◆ TASK
From the entries that follow, reproduce exactly and only the lines from the line with "theorem updFacet_mem (n" to the line with "theorem setIntCtl_mem (c", endpoints included.

___ SUPPLIED MATERIAL ___

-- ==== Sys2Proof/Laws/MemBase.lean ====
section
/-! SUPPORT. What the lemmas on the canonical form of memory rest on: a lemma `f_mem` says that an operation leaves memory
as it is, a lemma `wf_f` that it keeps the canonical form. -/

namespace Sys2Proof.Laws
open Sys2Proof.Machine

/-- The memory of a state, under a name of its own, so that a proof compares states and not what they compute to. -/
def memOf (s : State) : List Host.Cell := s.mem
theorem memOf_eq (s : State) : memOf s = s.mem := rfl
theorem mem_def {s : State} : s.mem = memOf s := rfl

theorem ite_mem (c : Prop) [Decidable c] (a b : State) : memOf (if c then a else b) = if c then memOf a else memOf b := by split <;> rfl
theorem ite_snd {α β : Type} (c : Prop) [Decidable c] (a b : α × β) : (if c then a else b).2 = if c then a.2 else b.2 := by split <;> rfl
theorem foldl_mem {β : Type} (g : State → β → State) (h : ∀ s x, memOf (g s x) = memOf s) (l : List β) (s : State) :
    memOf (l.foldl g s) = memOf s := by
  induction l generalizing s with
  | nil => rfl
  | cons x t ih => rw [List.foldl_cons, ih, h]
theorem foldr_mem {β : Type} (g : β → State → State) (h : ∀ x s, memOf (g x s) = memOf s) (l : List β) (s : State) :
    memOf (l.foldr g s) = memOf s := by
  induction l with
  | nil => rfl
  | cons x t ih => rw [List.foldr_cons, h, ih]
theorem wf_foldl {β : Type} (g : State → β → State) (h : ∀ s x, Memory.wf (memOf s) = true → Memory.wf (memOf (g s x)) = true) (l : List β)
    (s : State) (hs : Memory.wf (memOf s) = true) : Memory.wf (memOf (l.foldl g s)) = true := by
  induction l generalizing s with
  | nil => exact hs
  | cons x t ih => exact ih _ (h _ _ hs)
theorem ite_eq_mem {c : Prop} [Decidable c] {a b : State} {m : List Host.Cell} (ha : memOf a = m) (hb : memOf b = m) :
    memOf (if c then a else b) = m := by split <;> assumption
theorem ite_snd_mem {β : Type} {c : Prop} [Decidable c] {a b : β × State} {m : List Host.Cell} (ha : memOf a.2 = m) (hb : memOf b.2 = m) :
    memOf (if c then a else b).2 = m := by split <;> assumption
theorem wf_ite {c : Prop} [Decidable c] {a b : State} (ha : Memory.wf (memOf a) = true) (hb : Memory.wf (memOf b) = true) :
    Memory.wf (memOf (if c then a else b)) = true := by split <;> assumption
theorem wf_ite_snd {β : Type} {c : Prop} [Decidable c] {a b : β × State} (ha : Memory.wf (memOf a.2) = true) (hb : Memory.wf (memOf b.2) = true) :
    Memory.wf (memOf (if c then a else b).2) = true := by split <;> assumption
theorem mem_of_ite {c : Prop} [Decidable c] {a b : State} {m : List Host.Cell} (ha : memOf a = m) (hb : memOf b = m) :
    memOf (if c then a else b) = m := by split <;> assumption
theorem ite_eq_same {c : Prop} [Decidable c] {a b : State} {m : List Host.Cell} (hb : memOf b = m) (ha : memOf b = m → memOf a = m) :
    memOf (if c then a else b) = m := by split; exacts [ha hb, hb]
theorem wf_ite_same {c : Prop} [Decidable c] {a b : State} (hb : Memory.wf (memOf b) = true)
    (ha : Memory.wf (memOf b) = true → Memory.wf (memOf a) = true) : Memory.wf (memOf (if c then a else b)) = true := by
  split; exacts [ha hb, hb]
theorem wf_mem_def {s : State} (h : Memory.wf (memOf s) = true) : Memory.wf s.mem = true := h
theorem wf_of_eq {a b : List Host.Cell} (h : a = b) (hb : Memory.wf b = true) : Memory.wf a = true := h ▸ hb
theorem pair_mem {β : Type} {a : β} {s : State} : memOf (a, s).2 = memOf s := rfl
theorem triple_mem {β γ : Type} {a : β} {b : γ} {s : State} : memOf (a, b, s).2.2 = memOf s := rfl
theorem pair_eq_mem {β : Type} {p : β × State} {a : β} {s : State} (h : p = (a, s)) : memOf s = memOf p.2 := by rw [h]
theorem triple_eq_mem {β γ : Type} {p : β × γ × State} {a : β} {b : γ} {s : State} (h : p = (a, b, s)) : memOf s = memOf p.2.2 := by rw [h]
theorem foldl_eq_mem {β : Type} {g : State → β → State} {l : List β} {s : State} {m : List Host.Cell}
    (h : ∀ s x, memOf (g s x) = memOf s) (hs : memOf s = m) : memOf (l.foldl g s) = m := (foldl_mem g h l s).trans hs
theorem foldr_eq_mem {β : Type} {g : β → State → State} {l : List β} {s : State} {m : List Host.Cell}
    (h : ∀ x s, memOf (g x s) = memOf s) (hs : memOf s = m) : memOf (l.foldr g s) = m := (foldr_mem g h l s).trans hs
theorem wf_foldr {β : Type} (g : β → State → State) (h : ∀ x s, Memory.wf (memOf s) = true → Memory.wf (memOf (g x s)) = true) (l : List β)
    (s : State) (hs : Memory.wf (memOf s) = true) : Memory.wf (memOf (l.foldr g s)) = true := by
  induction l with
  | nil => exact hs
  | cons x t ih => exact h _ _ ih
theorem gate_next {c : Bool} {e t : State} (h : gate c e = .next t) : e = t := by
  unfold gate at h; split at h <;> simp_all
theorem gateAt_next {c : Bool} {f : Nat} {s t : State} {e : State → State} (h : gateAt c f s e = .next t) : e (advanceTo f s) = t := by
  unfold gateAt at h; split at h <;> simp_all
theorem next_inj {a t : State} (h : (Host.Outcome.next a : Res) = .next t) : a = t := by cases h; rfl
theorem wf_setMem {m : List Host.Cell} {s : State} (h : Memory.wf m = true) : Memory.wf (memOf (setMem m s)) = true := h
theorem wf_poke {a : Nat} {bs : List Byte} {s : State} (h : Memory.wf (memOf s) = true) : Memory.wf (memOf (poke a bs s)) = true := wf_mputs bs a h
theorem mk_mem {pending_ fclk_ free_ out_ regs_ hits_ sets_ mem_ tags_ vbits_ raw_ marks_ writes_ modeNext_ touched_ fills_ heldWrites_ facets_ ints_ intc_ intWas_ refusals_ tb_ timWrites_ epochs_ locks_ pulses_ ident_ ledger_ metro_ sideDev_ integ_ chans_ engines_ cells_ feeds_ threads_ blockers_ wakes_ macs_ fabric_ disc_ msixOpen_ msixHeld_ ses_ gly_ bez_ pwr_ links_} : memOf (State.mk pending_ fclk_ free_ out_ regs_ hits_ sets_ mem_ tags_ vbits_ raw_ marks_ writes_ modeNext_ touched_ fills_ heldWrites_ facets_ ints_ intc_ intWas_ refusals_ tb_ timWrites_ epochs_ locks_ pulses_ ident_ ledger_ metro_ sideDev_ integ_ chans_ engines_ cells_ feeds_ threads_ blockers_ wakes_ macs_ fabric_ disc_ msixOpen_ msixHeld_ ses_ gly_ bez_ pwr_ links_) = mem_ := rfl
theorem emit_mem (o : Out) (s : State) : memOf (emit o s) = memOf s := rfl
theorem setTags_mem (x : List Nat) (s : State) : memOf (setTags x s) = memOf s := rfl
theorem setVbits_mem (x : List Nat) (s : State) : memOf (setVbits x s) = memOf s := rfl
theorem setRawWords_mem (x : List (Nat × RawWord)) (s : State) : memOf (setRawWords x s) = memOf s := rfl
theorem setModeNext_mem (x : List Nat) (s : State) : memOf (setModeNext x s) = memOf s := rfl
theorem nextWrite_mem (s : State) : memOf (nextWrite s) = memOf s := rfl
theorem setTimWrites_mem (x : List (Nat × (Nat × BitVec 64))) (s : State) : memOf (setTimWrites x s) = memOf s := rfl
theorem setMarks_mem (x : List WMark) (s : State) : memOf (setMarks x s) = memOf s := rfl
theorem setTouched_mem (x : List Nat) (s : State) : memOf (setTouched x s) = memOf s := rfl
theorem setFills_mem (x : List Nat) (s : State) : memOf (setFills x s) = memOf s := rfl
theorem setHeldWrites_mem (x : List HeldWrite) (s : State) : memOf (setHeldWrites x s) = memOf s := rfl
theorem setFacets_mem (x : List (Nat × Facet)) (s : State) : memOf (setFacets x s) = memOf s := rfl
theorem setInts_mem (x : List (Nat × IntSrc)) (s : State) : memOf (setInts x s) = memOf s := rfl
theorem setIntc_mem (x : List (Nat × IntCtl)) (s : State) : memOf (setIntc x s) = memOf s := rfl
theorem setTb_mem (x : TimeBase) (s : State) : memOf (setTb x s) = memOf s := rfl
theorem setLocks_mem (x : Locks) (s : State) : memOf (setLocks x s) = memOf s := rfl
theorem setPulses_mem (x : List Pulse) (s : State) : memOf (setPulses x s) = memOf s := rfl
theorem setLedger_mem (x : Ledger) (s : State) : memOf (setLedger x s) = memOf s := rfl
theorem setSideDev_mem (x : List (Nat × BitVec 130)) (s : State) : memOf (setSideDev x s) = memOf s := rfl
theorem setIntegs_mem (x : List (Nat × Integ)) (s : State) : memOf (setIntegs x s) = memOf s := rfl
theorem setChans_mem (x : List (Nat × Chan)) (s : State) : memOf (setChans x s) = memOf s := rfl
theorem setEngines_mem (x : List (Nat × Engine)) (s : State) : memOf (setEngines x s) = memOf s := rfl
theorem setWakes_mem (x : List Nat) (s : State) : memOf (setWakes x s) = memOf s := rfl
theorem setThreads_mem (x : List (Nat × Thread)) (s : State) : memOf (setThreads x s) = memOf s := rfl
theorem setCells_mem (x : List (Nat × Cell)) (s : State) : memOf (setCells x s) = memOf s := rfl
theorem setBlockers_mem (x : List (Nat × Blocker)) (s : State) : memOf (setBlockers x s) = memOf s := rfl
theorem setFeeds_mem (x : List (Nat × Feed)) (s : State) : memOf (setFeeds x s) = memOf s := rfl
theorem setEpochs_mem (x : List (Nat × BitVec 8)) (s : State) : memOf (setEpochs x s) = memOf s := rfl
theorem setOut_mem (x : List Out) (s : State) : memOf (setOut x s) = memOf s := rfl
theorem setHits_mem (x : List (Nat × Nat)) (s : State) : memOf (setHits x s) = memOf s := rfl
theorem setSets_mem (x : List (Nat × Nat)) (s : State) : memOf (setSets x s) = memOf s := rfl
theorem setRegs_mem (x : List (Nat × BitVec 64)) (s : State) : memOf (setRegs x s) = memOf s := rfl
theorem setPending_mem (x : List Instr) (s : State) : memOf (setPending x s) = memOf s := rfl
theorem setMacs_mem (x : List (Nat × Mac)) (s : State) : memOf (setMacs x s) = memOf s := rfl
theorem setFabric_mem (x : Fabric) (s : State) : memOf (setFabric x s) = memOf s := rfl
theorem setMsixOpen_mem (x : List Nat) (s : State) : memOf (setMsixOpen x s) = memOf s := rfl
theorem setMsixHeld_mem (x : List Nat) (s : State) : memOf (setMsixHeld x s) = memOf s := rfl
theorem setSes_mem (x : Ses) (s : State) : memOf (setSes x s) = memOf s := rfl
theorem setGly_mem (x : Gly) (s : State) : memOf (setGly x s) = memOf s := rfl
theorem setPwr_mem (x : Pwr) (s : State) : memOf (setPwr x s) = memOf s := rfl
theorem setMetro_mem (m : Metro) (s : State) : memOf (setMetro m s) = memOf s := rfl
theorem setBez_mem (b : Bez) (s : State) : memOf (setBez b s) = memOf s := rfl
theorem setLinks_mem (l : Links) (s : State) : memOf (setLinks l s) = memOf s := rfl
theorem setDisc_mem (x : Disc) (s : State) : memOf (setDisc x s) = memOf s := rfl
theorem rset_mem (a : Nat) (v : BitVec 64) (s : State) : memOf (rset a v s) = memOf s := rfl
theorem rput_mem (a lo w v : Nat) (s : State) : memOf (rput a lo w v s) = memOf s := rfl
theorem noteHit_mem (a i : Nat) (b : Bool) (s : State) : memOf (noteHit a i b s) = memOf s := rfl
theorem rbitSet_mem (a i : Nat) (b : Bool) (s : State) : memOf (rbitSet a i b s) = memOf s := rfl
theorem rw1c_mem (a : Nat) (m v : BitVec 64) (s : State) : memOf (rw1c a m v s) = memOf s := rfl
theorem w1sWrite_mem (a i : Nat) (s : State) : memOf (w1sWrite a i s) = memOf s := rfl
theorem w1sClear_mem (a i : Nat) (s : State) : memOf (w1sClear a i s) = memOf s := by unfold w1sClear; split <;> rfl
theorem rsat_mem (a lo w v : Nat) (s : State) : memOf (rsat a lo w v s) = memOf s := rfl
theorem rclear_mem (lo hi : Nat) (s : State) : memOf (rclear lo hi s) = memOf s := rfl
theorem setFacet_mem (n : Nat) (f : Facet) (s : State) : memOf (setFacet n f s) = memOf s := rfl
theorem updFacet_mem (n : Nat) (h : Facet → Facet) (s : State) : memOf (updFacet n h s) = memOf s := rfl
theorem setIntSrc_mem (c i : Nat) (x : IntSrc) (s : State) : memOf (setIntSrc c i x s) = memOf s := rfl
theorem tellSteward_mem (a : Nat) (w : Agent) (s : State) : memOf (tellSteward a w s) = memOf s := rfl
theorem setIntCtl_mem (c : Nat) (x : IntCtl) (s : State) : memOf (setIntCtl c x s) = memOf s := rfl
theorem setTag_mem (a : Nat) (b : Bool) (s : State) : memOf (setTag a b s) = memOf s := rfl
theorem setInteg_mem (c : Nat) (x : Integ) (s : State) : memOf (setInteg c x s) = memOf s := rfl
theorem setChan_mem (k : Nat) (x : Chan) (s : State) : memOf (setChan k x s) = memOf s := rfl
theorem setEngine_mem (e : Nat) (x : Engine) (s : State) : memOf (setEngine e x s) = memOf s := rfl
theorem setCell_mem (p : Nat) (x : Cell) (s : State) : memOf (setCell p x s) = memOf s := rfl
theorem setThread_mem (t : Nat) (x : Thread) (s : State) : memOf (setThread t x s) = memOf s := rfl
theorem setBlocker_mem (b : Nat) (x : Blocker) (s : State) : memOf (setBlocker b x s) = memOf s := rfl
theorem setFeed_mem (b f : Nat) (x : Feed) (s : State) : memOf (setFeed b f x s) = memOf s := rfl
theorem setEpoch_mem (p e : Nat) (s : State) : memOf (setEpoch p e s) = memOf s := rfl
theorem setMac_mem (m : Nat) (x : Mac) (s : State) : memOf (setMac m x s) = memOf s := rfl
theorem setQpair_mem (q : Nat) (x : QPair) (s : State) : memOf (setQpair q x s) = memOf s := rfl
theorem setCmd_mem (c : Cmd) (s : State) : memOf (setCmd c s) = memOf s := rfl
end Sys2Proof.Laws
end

___

◆ RESULT FOR THIS EXERCISE
theorem updFacet_mem (n : Nat) (h : Facet → Facet) (s : State) : memOf (updFacet n h s) = memOf s := rfl
theorem setIntSrc_mem (c i : Nat) (x : IntSrc) (s : State) : memOf (setIntSrc c i x s) = memOf s := rfl
theorem tellSteward_mem (a : Nat) (w : Agent) (s : State) : memOf (tellSteward a w s) = memOf s := rfl
theorem setIntCtl_mem (c : Nat) (x : IntCtl) (s : State) : memOf (setIntCtl c x s) = memOf s := rfl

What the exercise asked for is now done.